Пестель. Однако чтоб требовать открытых судов, мы должны таиться. Не следует забывать, в какой стране мы живем.

Трубецкой. Да, верно… Я волен обнажать свои пороки, но все лучшее, что есть во мне, должен скрывать… Я князь Трубецкой, но последний англичанин или француз свободней меня.

Муравьев. Что тут странного, друг мой? Триста лет мы ползали на брюхе перед ханом и до сей поры платим свой ясак трусостью и покорством.

Пестель. Согласен.
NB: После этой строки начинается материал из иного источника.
/-- `cm.pop`, `cm.popret` and `cm.popretz` complete when their slots are main memory that may be read (48_zc.md R690,
R691, R693 to R695): register `j` of the list gets slot `j` below the new `sp`; `sp` goes up by the stack adjustment;
`cm.popret` and `cm.popretz` return to the loaded x1 with bit 0 cleared, and `cm.popretz` clears x10. No byte of memory
changes. In general, translated and misaligned too, they make one load after another; when one fails its exception is
taken with the trap value of that load, the registers loaded before keep their values, and `sp`, x10, `pc` and memory
are as they were (R691 (a), (b)). That value is the address of the load; that it is the address of the byte where the
load fails in one of its bytes (20_memory.md R112) is the model's choice (log 29). Each load is checked like `lw` or
`ld`, and one from an `io` region raises LoadAccessFault (R691 (d)); bytewise ones go as log 18 says. -/
def Obligations.PopsLoadTheList : Prop :=
  (∀ (s : State) (rlist : BitVec 4) (spimm : BitVec 2) (pa : Nat → Nat), 4 ≤ rlist.toNat →
     (∀ j < listCount rlist,
       s.alignedAddr .pop
           (s.slot ((s.xu State.sp : Int) + (stackAdj s.cfg rlist spimm).toNat - s.cfg.xlen.bytes) j) s.cfg.xlen.bytes =
         .ok (pa j) ∧ s.inMain (pa j) s.cfg.xlen.bytes) →
     let slot := fun j => BitVec.ofNat 64 (leNat s.mem (pa j) s.cfg.xlen.bytes)
     let newSp := s.cfg.word (s.xu State.sp + (stackAdj s.cfg rlist spimm).toNat)
     let pops := fun (t : State) (clears : Prop) => OnlyX s t ∧ t.rx State.sp = newSp ∧
       (∀ j r, (listRegs rlist)[j]? = some r → t.rx r = slot j) ∧
       (∀ r, r ≠ State.sp → r ∉ listRegs rlist → (r = 10 → ¬ clears) → t.rx r = s.rx r) ∧ (clears → t.rx 10 = 0)
     (∃ t, exec (.cm_pop rlist spimm) s = .next t ∧ pops t False ∧ t.pc = s.nextPc 2) ∧
     (∃ t, exec (.cm_popret rlist spimm) s = .next t ∧ pops t False ∧ t.pc = t.rx 1 &&& ~~~1#64) ∧
     (∃ t, exec (.cm_popretz rlist spimm) s = .next t ∧ pops t True ∧ t.pc = t.rx 1 &&& ~~~1#64)) ∧
  (∀ (s : State) (rlist : BitVec 4) (spimm : BitVec 2), 4 ≤ rlist.toNat →
     ∃ (c : Nat → State) (n : Nat), n ≤ listCount rlist ∧ PopsTo s rlist spimm c n ∧
       if n = listCount rlist then
         let newSp := s.cfg.word (s.xu State.sp + (stackAdj s.cfg rlist spimm).toNat)
         (∃ t, exec (.cm_pop rlist spimm) s = .next t ∧ WroteX (c n) t (s.nextPc 2) State.sp newSp) ∧
         (∃ t, exec (.cm_popret rlist spimm) s = .next t ∧
           WroteX (c n) t ((c n).rx 1 &&& ~~~1#64) State.sp newSp) ∧
         (∃ t, exec (.cm_popretz rlist spimm) s = .next t ∧
           WroteX ((c n).wx 10 0) t ((c n).rx 1 &&& ~~~1#64) State.sp newSp)
       else
         ∃ e tval, (c n).read .pop (s.slot (s.popTop rlist spimm) n) s.cfg.xlen.bytes = .error (e, tval) ∧
           (∀ i ∈ [Instr.cm_pop rlist spimm, .cm_popret rlist spimm, .cm_popretz rlist spimm],
             exec i s = .next ((c n).take e tval)) ∧
           c n = { s with x := (c n).x } ∧ (c n).rx State.sp = s.rx State.sp) ∧
  (∀ (s : State) (va : Word),
     let n := s.cfg.xlen.bytes
     (∀ pa, s.alignedAddr .pop va n = .ok pa → s.inMain pa n →
       s.read .pop va n = .ok (BitVec.ofNat 64 (leNat s.mem pa n))) ∧
     (va.toNat % n ≠ 0 → s.cfg.misaligned = .trap → s.read .pop va n = .error (.loadAddressMisaligned, va)) ∧
     (∀ e, va.toNat % n = 0 → s.translate .pop va = .error e →
       (e = .loadAccessFault ∨ e = .loadPageFault) ∧ s.read .pop va n = .error (e, va)) ∧
     (∀ pa, va.toNat % n = 0 → s.translate .pop va = .ok pa →
       (∀ r ∈ s.cfg.regions, r.base ≤ pa → pa + n ≤ r.base + r.size → r.kind = .io ∨ r.r = false) →
       s.read .pop va n = .error (.loadAccessFault, va)) ∧
     (∀ pa, va.toNat % n ≠ 0 → s.cfg.misaligned = .support → s.translate .pop va = .ok pa → s.noSplit pa →
       s.read .pop va n = .error (.loadAccessFault, va)) ∧
     (∀ pa, va.toNat % n ≠ 0 → s.cfg.misaligned = .support → s.cfg.norm va = va → s.bytesAt .pop va n pa →
       s.read .pop va n = .ok (BitVec.ofNat 64 (leNat s.mem pa n)))) ∧
  (∀ (s : State) (va : Word),
     let n := s.cfg.xlen.bytes
     va.toNat % n ≠ 0 → s.cfg.misaligned = .support → (∀ pa, s.translate .pop va = .ok pa → splitOk s.cfg pa = true) →
       (∃ j < n, ∃ e, s.splitAddr .pop (s.byteAddr va j) = .error e) →
       ∃ j < n, ∃ e, s.splitAddr .pop (s.byteAddr va j) = .error e ∧ (e = .loadAccessFault ∨ e = .loadPageFault) ∧
         s.read .pop va n = .error (e, s.byteAddr va j)) ∧
  (∀ (s : State) (va : Word) (pa : Nat → Nat),
     let n := s.cfg.xlen.bytes
     va.toNat % n ≠ 0 → s.cfg.misaligned = .support → s.cfg.norm va = va →
       (∀ j < n, s.splitAddr .pop (s.byteAddr va j) = .ok (pa j)) →
       s.read .pop va n = .ok (BitVec.ofNat 64 (gatherNat s.mem pa n)))

/-! ### Reset and the step -/

/-- The state after reset (10_state.md R95; 70_reset_and_hazards.md R790 to R792): the values the spec gives. Nothing is
said of the registers the spec leaves unspecified. -/
def Obligations.ResetLeavesTheStatedValues : Prop :=
  ∀ c : Config,
    let s := State.resetWith c
    s.cfg = c ∧ s.pc = c.resetPc ∧ s.priv = .m ∧ s.csr.mstatus.mie = false ∧ s.csr.mstatus.mprv = false ∧
    s.csr.mstatus.fs = 0 ∧ s.csr.mie = 0 ∧ s.csr.ssip = false ∧ s.csr.stip = false ∧ s.csr.seip = false ∧
    s.paged = false ∧ s.csr.mcause = 0 ∧ s.csr.mcounteren = 0 ∧ s.csr.scounteren = 0 ∧ s.csr.mcountinhibit = 0 ∧
    s.resv = none ∧ s.waiting = false ∧ (∀ h, s.clint.get (.msip h) = 0) ∧ s.interrupt = none

/-- The invariant holds after reset, under every configuration the spec admits. The values of the registers the spec
leaves unspecified are the choice of the model (log 3), and so is the width they are held in (log 2). -/
def Obligations.ResetMeetsTheInvariant : Prop := ∀ c : Config, c.wf = true → (State.resetWith c).Inv

/-- Every step keeps the invariant, from every state that meets it: the memory stays canonical, `pc` aligned
(10_state.md R46), every register within its width, the mode a configured one, the CSRs legal (R74), and the parameters
as they are. That a register is held in 64 bits with zeros above its width is the choice of the model (log 2). -/
def Obligations.EveryStepKeepsTheInvariant : Prop :=
  ∀ s t : State, s.Inv → step s = .next t → t.Inv ∧ t.cfg = s.cfg

/-- The machine never stops: under a configuration the spec admits every step answers a next state, whatever the state
(60_exceptions.md R720: every failure is a trap). -/
def Obligations.EveryStepAnswers : Prop := ∀ s : State, s.cfg.wf = true → s.answers

/-- A step of a hart that is awake, with no interrupt to take, runs the instruction its fetch gives: the next state is
that of `exec` with the counters advanced; bits that are no instruction raise IllegalInstruction with the bits for trap
value; a fetch that fails raises its exception (00_scope.md R26). A hart that waits and wakes runs its instruction in
the same step, and the inputs are read before anything else: that order is the model's choice (log 26). -/
def Obligations.StepRunsTheDecodedInstruction : Prop :=
  ∀ (s : State), s.cfg.wf = true → (s.waiting = false ∨ s.sample.wakes = true) →
    let u := { s.sample with waiting := false }
    u.interrupt = none →
    (∀ code i t, u.fetch = .ok code → decode s.cfg code = .ok i → exec i u = .next t → step s = .next t.tick) ∧
    (∀ code r, u.fetch = .ok code → decode s.cfg code = .error r →
      step s = .next (u.take .illegalInstruction code.bits).tick) ∧
    (∀ e tval, u.fetch = .error (e, tval) → step s = .next (u.take e tval).tick)

/-- An interrupt is taken before the instruction at `pc` is fetched (60_exceptions.md R733, R735). A waiting hart that
an interrupt wakes, pending and enabled, or that wakes for a reason of its own (a free draw, log 11) goes on as if
awake; any other changes no state of its own: only the inputs, the platform's timer and the model's own fields go on
(R765). That a hart wakes and goes on in one step (log 26), and that `mcycle` stays while it waits (log 17), is the
model's choice. -/
def Obligations.InterruptsComeFirstAndWaitingHartsIdle : Prop :=
  ∀ s : State, s.cfg.wf = true →
    (∀ t, s.waiting = false → s.sample.interrupt = some t → step s = .next t.tick) ∧
    (s.sample.wakes = true ↔ s.sample.pending ≠ 0 ∨ Config.spuriousWake s.draws = true) ∧
    (s.waiting = true →
      if s.sample.wakes = true then step s = step { s with waiting := false }
      else ∃ t, step s = .next t ∧
        t =
          { s with
            lines := t.lines, env := t.env, draws := t.draws, clint := { s.clint with mtime := t.clint.mtime } })

/-- The fetch reads the parcels of the instruction, the first at `pc` and the second, whenever bits [1:0] of the first
are 11, two bytes on (20_memory.md R115; 30_encoding.md R150): the bytes of main memory, little-endian (R107), or from
an `io` region with X what the device answers, a free draw (R114, log 12). A fault on the second parcel has its address
for trap value, also where the first says that the encoding is longer than 32 bits; otherwise such an encoding is
illegal, with its first parcel for trap value. That those of main memory are the bytes it holds now is the model's
choice among those of 20_memory.md R135 (log 7). -/
def Obligations.FetchReadsTheBytesAtPc : Prop :=
  (∀ (s : State) (va : Word) (pa : Nat), s.alignedAddr .fetch va 2 = .ok pa → ∃ w, s.Parcel va w) ∧
  ∀ (s : State) (lo : BitVec 16), s.Parcel s.pc lo →
    (lo.extractLsb' 0 2 ≠ 3#2 → s.fetch = .ok (.half lo)) ∧
    (lo.extractLsb' 0 2 = 3#2 →
      (∀ hi, s.Parcel (s.nextPc 2) hi →
        s.fetch =
          if lo.extractLsb' 2 3 = 7#3 then .error (.illegalInstruction, lo.setWidth 64) else .ok (.word (hi ++ lo))) ∧
      (∀ e, s.alignedAddr .fetch (s.nextPc 2) 2 = .error e → s.fetch = .error (e, s.nextPc 2)))
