theorem load_split_fails (h : s.Loads i m) (hs : s.cfg.misaligned = .support) (ha : m.va.toNat % m.bytes ≠ 0)
    (hr : s.splitRefused .load m.va = false)
    (hfail : ∃ j < m.bytes, ∃ e, s.splitAddr .load (s.byteAddr m.va j) = .error e) :
    ∃ j < m.bytes, ∃ e, s.splitAddr .load (s.byteAddr m.va j) = .error e ∧ (e = .loadAccessFault ∨ e = .loadPageFault) ∧
      Traps i s e (s.byteAddr m.va j) := by
  obtain ⟨j, hj, hfail⟩ := hfail
  obtain ⟨l, hl, e, he, hread⟩ := State.readSplit_fails (order := s.splitOrder m.va m.bytes)
    ⟨j, State.mem_splitOrder.2 hj, hfail⟩ 0
  rw [← State.read_of_split (State.split_eq_true hs ha rfl) hr] at hread
  exact ⟨l, State.mem_splitOrder.1 hl, e, he, State.splitAddr_error he, traps_of_read h hread⟩

/-- An untranslated store leaves the bytes before the one that fails written (60_exceptions.md R722). -/
theorem store_split_fails (h : s.StoresValue i m v) (hs : s.cfg.misaligned = .support) (ha : m.va.toNat % m.bytes ≠ 0)
    (hr : s.splitRefused .store m.va = false) (hu : s.untranslated .store)
    (hfail : ∃ j < m.bytes, ∃ e, s.splitAddr .store (s.byteAddr m.va j) = .error e) :
    ∃ (done : List Nat) (j : Nat) (t : State),
      j < m.bytes ∧ j ∉ done ∧ s.splitAddr .store (s.byteAddr m.va j) = .error .storeAmoAccessFault ∧
      exec i s = .next (t.take .storeAmoAccessFault (s.byteAddr m.va j)) ∧ t = { s with mem := t.mem } ∧
      (∀ l ∈ done, l < m.bytes ∧ s.splitAddr .store (s.byteAddr m.va l) = .ok (s.byteAddr m.va l).toNat) ∧
      (∀ l ∈ done, memGet t.mem (s.byteAddr m.va l).toNat = v.extractLsb' (8 * l) 8) ∧
      ∀ a, (∀ l ∈ done, a ≠ (s.byteAddr m.va l).toNat) → memGet t.mem a = memGet s.mem a := by
  obtain ⟨order, c, d, hchain, ⟨rfl, -⟩ | ⟨e, tval, hd, ⟨j, hj, rfl, he, -⟩, hw⟩⟩ :=
    State.write_split_chain (State.split_eq_true hs ha rfl) hr v
  · obtain ⟨hdone, -⟩ := hchain.memory hu h.fits.le le_rfl
    obtain ⟨j, hj, e, he⟩ := hfail
    rw [hchain.take_all] at hdone
    obtain ⟨hok, -⟩ := hdone j (hchain.mem_order.2 hj)
    rw [hok] at he; cases he
  · obtain ⟨hdone, hrest⟩ := hchain.memory hu h.fits.le le_rfl
    rw [hchain.splitAddr_eq hu le_rfl] at he
    obtain rfl := State.splitAddr_error_of_untranslated hu he
    exact ⟨order.take d, j, c d, hchain.mem_order.1 (List.mem_of_getElem? hj), hchain.notMem_take hj, he,
      exec_of_write_error h hw, hchain.frame le_rfl,
      fun l hl => ⟨hchain.mem_order.1 (List.mem_of_mem_take hl), (hdone l hl).1⟩, fun l hl => (hdone l hl).2, hrest⟩

/-- The stores of an integer register and those of a floating-point register are different instructions. -/
theorem fpStoreOf_of_storeOf (h : s.storeOf i = some m) : s.fpStoreOf i = none := by
  unfold State.storeOf at h
  split at h <;> cases h <;> rfl

theorem State.StoresValue.eq_of_table (h : s.StoresValue i m v) {m' : MemOp} :
    (s.storeOf i = some m' → v = s.rx m'.reg) ∧ (s.fpStoreOf i = some m' → v = s.rf m'.reg) := by
  obtain ⟨h, rfl⟩ | ⟨h, -, rfl⟩ := h
  · refine ⟨fun h' => ?_, fun h' => ?_⟩
    · rw [h] at h'; cases h'; rfl
    · rw [fpStoreOf_of_storeOf h] at h'; cases h'
  · refine ⟨fun h' => ?_, fun h' => ?_⟩
    · rw [fpStoreOf_of_storeOf h'] at h; cases h
    · rw [h] at h'; cases h'; rfl

theorem store_split_chain (h : s.StoresValue i m v) (hs : s.cfg.misaligned = .support) (ha : m.va.toNat % m.bytes ≠ 0)
    (hr : s.splitRefused .store m.va = false) :
    ∃ (order : List Nat) (c : Nat → State) (d : Nat), SplitStoresTo s .store m.va m.bytes v order c d ∧
      if d = m.bytes then
        ∃ t, exec i s = .next t ∧ t.pc = s.nextPc m.len ∧ t.csr.minstret = s.retired ∧
          t = { c d with pc := t.pc, csr := { s.csr with minstret := t.csr.minstret } }
      else
        ∃ e tval, SplitStoreFails s .store m.va order c d e tval ∧ exec i s = .next ((c d).take e tval) := by
  obtain ⟨order, c, d, hchain, ⟨rfl, hw⟩ | ⟨e, tval, hd, hfails, hw⟩⟩ :=
    State.write_split_chain (State.split_eq_true hs ha rfl) hr v
  · refine ⟨order, c, m.bytes, hchain, ?_⟩
    rw [if_pos rfl]
    refine ⟨_, exec_of_write h hw, ?_, ?_, ?_⟩
    · exact (State.after_eq _ _).trans (by rw [hchain.frame le_rfl]; rfl)
    · exact (State.count_minstret _).trans (by rw [hchain.frame le_rfl]; rfl)
    · rw [hchain.frame le_rfl, State.ext_count]
  · refine ⟨order, c, d, hchain, ?_⟩
    rw [if_neg hd.ne]
    exact ⟨e, tval, hfails, exec_of_write_error h hw⟩

end

end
И все же не от того ли господа европейцы свободны, что в один прекрасный день срубили головы своим королям?


Пауза.


Муравьев (негромко). Павел Иваныч, философы более образовали французскую душу, нежели гильотина. Восстания делаются не из ненависти, но из сострадания.

Пестель. Философы… Еще бы! Ты много заблуждаешься на их счет. Эти мудрецы, столь любезные тебе и князю Сергею, и привели почитателей своих к славной мысли, что без гильотины не обойтись! Иначе и гроша не стоила бы их философия! Нет, друзья, ежели мы не играем в заговор в промежутки меж пуншем и борделем, то стоит ли страшиться правды? Мы собрались для того, чтобы поднять руку на царя!


Громкая музыка. Начинается водевиль.


1820 год. Тульчин. У Пестеля. Никита Муравьев и Пестель в крепком объятии. Далекая музыка полкового оркестра.


Пестель. Ну, здравствуй. Право, я рад. Рад безмерно. Дай на тебя поглядеть. Все тот. Садись, брат.

Муравьев. И ты все тот, хоть и полковник уже. Вижу, неотвратимо быть тебе генералом.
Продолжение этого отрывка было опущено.